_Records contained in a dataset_
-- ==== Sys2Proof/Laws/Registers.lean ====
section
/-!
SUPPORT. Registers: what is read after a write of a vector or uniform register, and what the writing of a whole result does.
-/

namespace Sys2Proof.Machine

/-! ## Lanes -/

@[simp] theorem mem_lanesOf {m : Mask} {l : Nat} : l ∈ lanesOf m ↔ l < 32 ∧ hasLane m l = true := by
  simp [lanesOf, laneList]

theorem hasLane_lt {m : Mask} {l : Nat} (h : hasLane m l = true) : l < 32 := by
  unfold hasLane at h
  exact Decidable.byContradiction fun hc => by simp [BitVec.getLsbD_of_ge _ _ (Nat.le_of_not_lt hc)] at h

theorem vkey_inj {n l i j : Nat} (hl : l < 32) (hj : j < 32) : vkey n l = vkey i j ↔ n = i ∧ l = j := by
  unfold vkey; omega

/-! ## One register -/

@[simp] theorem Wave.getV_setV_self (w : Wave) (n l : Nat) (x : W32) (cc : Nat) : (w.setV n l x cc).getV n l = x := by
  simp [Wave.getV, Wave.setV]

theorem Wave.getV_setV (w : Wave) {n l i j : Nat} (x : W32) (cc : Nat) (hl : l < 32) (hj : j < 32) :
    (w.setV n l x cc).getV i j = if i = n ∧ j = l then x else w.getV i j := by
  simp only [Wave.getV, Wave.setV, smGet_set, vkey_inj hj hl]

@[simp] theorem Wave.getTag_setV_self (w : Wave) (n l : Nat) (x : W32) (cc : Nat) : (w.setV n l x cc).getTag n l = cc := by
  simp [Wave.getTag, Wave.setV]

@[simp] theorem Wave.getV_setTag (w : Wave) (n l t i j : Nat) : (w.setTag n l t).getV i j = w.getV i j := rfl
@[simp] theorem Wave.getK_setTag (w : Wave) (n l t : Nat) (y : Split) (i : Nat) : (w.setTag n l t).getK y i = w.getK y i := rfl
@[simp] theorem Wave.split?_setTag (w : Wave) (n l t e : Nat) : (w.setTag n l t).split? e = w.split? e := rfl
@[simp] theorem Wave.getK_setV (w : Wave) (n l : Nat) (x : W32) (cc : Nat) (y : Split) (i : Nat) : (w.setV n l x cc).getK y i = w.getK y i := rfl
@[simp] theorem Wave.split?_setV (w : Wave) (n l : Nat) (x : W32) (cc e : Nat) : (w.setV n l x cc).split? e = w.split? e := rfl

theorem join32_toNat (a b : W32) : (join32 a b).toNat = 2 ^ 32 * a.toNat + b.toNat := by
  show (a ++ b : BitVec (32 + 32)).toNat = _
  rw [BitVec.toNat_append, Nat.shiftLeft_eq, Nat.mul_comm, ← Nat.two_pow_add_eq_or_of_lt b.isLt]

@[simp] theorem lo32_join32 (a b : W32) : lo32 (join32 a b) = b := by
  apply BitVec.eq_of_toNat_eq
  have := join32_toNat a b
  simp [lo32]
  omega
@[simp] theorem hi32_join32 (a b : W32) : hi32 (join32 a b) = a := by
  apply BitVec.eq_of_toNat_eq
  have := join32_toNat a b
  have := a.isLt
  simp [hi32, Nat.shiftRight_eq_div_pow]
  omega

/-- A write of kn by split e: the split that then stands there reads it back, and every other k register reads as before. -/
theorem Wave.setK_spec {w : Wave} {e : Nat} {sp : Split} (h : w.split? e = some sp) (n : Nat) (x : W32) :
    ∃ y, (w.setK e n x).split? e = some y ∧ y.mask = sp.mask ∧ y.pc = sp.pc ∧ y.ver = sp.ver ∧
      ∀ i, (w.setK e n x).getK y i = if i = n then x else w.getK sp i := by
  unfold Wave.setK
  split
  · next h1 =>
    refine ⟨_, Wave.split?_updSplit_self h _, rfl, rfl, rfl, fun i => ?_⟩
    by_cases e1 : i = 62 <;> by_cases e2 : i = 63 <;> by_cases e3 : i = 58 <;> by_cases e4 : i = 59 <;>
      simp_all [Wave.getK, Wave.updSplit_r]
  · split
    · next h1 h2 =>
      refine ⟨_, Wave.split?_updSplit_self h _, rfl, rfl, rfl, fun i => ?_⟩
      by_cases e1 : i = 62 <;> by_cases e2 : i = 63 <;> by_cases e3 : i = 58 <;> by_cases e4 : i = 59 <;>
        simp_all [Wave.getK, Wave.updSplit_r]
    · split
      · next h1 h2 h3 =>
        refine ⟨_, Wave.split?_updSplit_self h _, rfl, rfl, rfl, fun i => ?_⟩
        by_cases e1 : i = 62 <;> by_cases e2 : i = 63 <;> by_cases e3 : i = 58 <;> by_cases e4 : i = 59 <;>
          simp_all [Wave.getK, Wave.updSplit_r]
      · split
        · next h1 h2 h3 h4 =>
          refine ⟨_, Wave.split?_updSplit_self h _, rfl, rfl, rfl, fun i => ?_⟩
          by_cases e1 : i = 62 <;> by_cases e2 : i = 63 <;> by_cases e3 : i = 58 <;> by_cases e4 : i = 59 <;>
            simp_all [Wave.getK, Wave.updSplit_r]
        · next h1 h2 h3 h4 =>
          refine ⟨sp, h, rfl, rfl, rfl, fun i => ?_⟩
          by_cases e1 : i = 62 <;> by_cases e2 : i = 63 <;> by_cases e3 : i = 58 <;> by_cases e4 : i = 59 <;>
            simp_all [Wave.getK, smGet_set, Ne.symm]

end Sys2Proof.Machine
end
---
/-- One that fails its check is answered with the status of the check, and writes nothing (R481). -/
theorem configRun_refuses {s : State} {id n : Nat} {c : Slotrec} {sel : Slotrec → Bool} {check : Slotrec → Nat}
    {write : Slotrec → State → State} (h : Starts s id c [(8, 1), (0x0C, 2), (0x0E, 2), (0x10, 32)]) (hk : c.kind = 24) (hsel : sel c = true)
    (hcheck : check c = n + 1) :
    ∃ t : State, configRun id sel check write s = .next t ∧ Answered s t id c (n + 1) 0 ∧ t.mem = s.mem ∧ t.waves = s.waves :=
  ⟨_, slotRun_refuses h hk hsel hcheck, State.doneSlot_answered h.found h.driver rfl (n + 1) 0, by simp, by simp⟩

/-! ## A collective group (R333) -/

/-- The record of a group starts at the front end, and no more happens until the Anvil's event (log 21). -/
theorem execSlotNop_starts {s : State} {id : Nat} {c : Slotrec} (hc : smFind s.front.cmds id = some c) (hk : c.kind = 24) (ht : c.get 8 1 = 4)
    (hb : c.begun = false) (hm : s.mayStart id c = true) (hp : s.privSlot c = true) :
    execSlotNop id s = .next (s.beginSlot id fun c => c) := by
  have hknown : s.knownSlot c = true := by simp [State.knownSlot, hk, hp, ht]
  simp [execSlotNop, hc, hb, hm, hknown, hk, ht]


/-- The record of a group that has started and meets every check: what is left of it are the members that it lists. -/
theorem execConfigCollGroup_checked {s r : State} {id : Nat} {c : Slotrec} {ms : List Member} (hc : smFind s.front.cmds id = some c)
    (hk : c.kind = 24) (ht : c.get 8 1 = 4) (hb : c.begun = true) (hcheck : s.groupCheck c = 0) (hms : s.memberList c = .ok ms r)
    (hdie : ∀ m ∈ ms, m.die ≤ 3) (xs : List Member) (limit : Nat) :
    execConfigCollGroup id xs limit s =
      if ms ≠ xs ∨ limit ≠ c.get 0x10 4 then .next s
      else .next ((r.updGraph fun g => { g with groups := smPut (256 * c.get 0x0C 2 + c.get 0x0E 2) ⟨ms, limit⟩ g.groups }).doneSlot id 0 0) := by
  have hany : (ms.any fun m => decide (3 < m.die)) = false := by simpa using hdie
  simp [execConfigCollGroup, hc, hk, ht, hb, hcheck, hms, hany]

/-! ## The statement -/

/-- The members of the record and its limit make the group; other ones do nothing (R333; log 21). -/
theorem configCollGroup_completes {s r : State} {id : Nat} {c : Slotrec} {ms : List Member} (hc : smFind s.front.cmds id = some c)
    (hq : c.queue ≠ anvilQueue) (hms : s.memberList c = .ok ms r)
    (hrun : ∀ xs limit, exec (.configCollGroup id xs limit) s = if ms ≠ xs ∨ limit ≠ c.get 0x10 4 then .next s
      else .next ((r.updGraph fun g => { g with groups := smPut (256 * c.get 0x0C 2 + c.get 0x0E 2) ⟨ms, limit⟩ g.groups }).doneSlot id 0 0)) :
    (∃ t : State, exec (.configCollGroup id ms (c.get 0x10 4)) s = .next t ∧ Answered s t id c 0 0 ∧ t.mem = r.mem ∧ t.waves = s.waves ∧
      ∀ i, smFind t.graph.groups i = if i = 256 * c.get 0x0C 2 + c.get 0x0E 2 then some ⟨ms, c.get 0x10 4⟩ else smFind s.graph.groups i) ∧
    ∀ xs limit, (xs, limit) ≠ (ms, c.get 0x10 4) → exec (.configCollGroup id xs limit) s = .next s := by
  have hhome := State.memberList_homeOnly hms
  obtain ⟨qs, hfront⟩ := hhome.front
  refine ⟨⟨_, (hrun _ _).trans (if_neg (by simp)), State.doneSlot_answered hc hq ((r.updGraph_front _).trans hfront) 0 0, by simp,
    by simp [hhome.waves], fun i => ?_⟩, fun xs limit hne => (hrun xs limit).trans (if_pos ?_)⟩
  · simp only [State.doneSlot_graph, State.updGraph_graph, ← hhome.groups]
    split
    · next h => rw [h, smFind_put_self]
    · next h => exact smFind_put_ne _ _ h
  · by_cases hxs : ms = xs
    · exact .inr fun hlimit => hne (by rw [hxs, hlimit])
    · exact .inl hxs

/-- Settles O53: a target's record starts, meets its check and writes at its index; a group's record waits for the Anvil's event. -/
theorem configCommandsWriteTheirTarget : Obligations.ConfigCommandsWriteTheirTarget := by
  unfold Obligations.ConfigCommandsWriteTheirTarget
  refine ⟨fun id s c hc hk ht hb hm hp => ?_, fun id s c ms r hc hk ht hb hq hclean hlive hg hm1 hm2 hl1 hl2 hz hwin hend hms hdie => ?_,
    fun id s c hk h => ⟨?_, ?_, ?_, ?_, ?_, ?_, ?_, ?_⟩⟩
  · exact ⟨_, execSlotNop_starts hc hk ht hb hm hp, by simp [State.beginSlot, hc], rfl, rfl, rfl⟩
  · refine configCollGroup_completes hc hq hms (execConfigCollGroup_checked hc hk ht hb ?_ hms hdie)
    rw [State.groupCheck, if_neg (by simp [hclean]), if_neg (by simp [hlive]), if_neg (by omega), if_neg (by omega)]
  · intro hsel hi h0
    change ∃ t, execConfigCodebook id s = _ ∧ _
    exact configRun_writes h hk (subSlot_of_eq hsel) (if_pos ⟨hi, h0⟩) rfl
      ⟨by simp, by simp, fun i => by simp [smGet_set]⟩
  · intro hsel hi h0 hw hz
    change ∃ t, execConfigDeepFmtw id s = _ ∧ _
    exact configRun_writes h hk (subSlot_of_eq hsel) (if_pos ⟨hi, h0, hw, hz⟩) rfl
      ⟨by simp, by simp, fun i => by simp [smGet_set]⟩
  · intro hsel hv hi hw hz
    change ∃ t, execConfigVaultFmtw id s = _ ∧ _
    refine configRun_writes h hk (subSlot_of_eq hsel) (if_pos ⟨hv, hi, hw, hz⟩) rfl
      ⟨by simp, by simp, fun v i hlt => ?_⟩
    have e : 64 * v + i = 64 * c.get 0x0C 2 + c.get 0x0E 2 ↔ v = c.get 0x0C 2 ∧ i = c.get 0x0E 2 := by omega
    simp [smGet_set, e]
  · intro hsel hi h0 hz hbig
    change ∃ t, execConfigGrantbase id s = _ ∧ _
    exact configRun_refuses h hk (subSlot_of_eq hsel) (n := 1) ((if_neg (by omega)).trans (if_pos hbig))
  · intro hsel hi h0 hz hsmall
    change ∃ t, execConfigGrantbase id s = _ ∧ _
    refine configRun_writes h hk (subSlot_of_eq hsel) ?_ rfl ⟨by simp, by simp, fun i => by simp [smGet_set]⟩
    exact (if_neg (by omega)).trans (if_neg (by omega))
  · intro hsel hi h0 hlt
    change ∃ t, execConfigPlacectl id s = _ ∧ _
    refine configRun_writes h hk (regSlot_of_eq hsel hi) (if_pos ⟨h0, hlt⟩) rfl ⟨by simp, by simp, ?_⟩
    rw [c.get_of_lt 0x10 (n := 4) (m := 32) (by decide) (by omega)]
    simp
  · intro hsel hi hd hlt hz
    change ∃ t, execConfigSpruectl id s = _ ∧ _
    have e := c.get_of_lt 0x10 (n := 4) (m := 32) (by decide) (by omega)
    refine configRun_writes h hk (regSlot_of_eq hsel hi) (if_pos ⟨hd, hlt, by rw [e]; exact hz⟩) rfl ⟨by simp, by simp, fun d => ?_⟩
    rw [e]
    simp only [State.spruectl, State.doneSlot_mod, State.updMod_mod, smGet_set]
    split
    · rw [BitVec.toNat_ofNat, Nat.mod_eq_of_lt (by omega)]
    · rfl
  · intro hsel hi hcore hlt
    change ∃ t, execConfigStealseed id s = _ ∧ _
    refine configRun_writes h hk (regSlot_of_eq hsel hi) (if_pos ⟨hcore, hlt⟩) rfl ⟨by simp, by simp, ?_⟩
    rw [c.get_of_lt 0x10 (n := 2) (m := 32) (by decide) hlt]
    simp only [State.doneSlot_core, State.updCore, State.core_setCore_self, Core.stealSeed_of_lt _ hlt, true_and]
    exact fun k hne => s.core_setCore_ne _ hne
--
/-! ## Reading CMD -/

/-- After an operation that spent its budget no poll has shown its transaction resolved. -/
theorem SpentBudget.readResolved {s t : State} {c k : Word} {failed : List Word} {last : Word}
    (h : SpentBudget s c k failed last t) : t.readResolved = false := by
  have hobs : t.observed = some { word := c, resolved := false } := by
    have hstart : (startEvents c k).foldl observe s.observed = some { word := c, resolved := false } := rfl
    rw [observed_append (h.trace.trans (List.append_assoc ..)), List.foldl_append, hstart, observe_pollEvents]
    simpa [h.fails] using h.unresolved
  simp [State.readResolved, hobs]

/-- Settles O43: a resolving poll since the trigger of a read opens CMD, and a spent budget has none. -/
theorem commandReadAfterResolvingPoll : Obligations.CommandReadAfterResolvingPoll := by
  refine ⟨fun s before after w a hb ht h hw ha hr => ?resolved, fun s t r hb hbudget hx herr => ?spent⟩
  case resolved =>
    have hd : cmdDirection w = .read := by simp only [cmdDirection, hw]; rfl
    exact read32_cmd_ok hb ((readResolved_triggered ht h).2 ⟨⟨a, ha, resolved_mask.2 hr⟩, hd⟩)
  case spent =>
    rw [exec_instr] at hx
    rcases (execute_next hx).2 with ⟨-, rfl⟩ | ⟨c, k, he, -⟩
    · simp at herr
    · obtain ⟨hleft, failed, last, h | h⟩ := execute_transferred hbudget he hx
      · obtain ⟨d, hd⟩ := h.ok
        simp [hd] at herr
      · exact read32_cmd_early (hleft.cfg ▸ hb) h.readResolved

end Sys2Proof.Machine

_REQUIRED WORK_
Please copy the lines in the records above between the one holding "have hany : (ms.any" and the one holding "s.graph.groups i) ∧", inclusive, exactly and with no other line.

_TASK SOLUTION_
  have hany : (ms.any fun m => decide (3 < m.die)) = false := by simpa using hdie
  simp [execConfigCollGroup, hc, hk, ht, hb, hcheck, hms, hany]

/-! ## The statement -/

/-- The members of the record and its limit make the group; other ones do nothing (R333; log 21). -/
theorem configCollGroup_completes {s r : State} {id : Nat} {c : Slotrec} {ms : List Member} (hc : smFind s.front.cmds id = some c)
    (hq : c.queue ≠ anvilQueue) (hms : s.memberList c = .ok ms r)
    (hrun : ∀ xs limit, exec (.configCollGroup id xs limit) s = if ms ≠ xs ∨ limit ≠ c.get 0x10 4 then .next s
      else .next ((r.updGraph fun g => { g with groups := smPut (256 * c.get 0x0C 2 + c.get 0x0E 2) ⟨ms, limit⟩ g.groups }).doneSlot id 0 0)) :
    (∃ t : State, exec (.configCollGroup id ms (c.get 0x10 4)) s = .next t ∧ Answered s t id c 0 0 ∧ t.mem = r.mem ∧ t.waves = s.waves ∧
      ∀ i, smFind t.graph.groups i = if i = 256 * c.get 0x0C 2 + c.get 0x0E 2 then some ⟨ms, c.get 0x10 4⟩ else smFind s.graph.groups i) ∧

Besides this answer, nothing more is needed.